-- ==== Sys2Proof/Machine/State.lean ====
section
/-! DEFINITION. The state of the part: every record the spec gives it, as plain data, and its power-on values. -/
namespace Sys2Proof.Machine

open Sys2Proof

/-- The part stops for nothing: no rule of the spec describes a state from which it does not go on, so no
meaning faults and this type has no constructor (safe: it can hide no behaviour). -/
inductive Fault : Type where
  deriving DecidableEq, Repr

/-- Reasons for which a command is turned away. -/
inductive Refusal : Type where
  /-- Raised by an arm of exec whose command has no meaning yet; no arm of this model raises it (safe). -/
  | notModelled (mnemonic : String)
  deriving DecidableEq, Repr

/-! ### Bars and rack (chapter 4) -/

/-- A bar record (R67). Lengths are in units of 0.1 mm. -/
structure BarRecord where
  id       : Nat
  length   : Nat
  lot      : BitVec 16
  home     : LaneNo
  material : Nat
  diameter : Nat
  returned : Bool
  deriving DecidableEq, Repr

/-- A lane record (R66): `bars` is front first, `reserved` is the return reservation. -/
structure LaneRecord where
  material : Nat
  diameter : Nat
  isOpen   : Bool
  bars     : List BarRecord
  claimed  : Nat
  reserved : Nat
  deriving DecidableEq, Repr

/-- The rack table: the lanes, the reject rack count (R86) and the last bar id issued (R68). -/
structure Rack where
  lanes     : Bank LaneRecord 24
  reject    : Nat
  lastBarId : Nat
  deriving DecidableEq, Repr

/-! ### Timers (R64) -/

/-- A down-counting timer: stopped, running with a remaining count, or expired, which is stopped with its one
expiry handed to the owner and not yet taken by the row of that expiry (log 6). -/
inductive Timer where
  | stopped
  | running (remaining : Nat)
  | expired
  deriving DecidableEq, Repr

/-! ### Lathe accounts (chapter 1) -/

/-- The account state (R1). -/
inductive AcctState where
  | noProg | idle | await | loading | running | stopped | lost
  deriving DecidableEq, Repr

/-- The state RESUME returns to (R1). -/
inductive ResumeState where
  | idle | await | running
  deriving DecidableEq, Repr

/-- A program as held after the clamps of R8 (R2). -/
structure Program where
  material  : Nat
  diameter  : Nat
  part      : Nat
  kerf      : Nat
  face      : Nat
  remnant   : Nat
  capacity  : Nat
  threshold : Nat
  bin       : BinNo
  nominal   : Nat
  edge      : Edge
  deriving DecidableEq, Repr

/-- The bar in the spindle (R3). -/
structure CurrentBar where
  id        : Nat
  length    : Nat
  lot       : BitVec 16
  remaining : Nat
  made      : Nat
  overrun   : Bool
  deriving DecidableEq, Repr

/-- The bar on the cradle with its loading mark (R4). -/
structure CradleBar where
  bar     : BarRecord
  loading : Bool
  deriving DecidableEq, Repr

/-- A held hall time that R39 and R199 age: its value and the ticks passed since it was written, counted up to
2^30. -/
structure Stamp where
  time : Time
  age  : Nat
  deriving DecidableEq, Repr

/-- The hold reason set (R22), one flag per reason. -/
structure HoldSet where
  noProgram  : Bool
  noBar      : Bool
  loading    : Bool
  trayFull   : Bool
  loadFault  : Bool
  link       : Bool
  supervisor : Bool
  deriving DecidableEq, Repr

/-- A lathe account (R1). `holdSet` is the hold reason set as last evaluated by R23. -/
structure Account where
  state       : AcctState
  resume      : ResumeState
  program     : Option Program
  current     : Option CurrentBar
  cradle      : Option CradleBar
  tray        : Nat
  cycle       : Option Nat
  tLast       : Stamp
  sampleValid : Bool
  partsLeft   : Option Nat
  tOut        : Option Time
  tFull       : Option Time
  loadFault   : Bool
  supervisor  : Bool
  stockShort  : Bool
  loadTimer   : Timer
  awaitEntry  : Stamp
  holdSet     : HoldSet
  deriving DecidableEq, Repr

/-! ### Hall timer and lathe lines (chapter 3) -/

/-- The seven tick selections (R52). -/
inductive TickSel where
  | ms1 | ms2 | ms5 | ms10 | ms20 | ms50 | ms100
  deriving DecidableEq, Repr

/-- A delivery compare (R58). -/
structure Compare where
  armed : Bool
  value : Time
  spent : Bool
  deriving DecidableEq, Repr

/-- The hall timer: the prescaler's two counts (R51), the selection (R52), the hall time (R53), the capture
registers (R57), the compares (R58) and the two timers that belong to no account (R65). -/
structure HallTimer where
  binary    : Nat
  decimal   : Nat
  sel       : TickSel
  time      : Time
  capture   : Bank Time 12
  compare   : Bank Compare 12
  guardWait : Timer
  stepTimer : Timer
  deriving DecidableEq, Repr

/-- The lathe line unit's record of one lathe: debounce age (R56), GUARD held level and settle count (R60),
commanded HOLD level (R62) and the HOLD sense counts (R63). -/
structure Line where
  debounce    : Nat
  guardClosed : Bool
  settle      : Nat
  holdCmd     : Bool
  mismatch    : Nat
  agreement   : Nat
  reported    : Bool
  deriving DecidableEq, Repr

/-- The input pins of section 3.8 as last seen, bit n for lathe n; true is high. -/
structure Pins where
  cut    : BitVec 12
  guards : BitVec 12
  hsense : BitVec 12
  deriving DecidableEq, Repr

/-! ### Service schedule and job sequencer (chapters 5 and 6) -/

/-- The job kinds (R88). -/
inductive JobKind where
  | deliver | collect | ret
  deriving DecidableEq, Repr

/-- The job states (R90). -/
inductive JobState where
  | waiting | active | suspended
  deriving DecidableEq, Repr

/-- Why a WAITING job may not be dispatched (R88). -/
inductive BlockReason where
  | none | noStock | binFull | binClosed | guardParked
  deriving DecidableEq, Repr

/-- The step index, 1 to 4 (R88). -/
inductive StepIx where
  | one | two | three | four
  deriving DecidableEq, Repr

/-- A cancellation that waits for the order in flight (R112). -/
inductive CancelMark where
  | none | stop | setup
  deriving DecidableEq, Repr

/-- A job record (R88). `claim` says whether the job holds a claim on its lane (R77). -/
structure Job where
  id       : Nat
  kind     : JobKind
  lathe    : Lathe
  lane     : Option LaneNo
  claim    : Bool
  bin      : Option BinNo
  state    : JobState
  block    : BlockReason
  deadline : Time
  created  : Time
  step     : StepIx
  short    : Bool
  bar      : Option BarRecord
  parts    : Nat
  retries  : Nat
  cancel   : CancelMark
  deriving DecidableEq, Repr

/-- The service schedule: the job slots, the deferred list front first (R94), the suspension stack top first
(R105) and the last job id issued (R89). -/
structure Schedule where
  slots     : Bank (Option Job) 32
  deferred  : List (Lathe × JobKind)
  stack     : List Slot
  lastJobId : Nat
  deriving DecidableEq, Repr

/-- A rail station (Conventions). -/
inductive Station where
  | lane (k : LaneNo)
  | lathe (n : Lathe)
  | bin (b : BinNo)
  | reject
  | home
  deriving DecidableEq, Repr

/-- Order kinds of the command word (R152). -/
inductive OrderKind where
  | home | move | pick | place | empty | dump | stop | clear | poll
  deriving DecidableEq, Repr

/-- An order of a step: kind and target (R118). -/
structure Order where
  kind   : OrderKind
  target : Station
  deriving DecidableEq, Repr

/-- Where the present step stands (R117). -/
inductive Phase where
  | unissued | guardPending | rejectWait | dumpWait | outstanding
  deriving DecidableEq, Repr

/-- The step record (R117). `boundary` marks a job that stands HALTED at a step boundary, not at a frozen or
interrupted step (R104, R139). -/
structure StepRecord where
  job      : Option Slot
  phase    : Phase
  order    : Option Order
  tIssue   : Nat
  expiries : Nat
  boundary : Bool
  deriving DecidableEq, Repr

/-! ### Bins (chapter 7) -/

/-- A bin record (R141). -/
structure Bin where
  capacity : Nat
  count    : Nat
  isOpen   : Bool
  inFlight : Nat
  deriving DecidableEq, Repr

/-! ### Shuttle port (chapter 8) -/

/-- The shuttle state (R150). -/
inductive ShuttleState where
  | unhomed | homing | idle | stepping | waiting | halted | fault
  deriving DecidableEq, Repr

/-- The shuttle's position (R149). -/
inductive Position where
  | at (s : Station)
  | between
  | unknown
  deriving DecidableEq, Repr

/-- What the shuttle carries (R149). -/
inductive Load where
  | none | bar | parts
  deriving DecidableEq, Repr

◆ ◆ ◆ ◆ ◆

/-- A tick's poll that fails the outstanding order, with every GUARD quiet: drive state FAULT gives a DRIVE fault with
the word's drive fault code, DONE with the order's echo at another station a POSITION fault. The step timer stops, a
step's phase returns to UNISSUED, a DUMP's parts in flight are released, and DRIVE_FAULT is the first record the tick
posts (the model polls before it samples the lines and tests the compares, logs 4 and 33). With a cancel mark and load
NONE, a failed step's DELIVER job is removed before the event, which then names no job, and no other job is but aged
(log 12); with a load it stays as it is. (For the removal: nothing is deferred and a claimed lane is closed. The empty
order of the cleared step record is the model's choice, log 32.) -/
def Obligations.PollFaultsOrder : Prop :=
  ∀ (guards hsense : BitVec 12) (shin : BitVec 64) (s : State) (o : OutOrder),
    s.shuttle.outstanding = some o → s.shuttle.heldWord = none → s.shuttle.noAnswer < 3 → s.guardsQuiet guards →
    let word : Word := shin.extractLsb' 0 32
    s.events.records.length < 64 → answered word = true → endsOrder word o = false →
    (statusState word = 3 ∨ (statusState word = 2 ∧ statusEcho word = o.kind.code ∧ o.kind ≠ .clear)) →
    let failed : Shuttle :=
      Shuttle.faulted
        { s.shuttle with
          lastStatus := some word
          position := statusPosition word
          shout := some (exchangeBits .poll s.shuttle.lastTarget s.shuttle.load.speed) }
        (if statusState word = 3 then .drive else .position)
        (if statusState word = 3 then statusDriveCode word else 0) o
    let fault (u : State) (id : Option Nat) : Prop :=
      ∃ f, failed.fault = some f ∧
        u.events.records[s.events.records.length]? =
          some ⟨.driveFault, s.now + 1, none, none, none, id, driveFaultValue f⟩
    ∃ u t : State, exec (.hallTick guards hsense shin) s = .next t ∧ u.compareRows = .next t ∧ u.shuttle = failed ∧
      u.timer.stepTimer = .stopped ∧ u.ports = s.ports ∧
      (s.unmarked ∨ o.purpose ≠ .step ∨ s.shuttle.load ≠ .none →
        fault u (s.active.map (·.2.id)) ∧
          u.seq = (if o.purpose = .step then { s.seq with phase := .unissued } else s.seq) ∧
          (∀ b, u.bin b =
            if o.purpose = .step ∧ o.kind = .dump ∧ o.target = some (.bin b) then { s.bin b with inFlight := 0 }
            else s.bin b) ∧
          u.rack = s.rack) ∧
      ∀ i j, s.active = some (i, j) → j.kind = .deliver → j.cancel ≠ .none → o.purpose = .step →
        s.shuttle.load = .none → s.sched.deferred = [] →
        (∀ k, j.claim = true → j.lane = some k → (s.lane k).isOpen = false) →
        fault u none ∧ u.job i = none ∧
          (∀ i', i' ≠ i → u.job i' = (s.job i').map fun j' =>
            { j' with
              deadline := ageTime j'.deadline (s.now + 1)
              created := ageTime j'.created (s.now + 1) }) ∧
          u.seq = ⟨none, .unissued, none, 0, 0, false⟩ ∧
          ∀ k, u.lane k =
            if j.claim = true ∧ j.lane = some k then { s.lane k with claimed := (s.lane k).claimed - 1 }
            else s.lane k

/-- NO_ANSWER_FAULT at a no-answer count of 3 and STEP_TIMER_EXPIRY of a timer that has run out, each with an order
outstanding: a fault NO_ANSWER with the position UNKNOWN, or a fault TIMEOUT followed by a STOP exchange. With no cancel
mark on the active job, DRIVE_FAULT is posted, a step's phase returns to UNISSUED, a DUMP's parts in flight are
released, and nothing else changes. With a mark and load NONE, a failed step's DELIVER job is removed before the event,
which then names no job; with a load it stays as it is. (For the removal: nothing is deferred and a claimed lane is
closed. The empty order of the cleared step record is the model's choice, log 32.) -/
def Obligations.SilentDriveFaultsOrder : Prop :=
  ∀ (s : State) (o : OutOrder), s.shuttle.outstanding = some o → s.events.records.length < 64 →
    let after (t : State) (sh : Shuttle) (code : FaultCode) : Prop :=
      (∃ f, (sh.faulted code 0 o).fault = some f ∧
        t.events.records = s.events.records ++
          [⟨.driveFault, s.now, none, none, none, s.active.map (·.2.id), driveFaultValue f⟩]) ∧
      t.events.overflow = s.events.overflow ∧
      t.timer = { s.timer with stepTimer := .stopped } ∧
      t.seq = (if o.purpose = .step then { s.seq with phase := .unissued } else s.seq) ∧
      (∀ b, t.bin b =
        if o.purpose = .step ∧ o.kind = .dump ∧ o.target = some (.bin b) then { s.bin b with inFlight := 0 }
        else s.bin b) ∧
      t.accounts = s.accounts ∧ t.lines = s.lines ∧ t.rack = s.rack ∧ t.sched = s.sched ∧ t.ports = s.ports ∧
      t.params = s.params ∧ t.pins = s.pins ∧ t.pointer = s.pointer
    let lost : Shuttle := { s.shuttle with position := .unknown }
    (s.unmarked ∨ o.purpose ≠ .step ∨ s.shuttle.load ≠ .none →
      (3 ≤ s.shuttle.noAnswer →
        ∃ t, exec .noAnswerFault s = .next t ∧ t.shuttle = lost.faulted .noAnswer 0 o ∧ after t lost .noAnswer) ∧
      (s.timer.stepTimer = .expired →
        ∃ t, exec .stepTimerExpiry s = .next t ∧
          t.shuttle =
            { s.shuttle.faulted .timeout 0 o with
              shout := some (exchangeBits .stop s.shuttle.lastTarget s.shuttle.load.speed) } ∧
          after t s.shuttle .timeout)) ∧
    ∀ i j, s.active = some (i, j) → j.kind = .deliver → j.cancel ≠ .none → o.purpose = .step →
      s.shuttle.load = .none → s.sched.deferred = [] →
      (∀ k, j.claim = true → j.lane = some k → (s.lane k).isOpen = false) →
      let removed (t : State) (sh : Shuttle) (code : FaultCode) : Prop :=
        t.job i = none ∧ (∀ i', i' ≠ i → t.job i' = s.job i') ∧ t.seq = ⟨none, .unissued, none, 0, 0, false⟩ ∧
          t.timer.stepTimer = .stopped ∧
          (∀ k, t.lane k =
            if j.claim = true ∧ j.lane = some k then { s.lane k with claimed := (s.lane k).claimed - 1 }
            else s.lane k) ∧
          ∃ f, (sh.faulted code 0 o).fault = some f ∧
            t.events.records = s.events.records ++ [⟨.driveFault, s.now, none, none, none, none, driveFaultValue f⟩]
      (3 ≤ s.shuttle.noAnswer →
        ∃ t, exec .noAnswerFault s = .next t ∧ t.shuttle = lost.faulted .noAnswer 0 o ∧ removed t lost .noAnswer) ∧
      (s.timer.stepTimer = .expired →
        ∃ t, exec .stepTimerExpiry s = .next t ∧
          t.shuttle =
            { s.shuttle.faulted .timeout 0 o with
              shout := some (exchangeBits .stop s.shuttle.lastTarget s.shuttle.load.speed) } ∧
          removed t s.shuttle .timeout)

◆ ◆ ◆ ◆ ◆

THE TASK:
Give back the records above exactly, limited to the lines between the one holding "u.rack = s.rack) ∧" and the one holding "k, u.lane k", inclusive.

RESULT:
          u.rack = s.rack) ∧
      ∀ i j, s.active = some (i, j) → j.kind = .deliver → j.cancel ≠ .none → o.purpose = .step →
        s.shuttle.load = .none → s.sched.deferred = [] →
        (∀ k, j.claim = true → j.lane = some k → (s.lane k).isOpen = false) →
        fault u none ∧ u.job i = none ∧
          (∀ i', i' ≠ i → u.job i' = (s.job i').map fun j' =>
            { j' with
              deadline := ageTime j'.deadline (s.now + 1)
              created := ageTime j'.created (s.now + 1) }) ∧
          u.seq = ⟨none, .unissued, none, 0, 0, false⟩ ∧
          ∀ k, u.lane k =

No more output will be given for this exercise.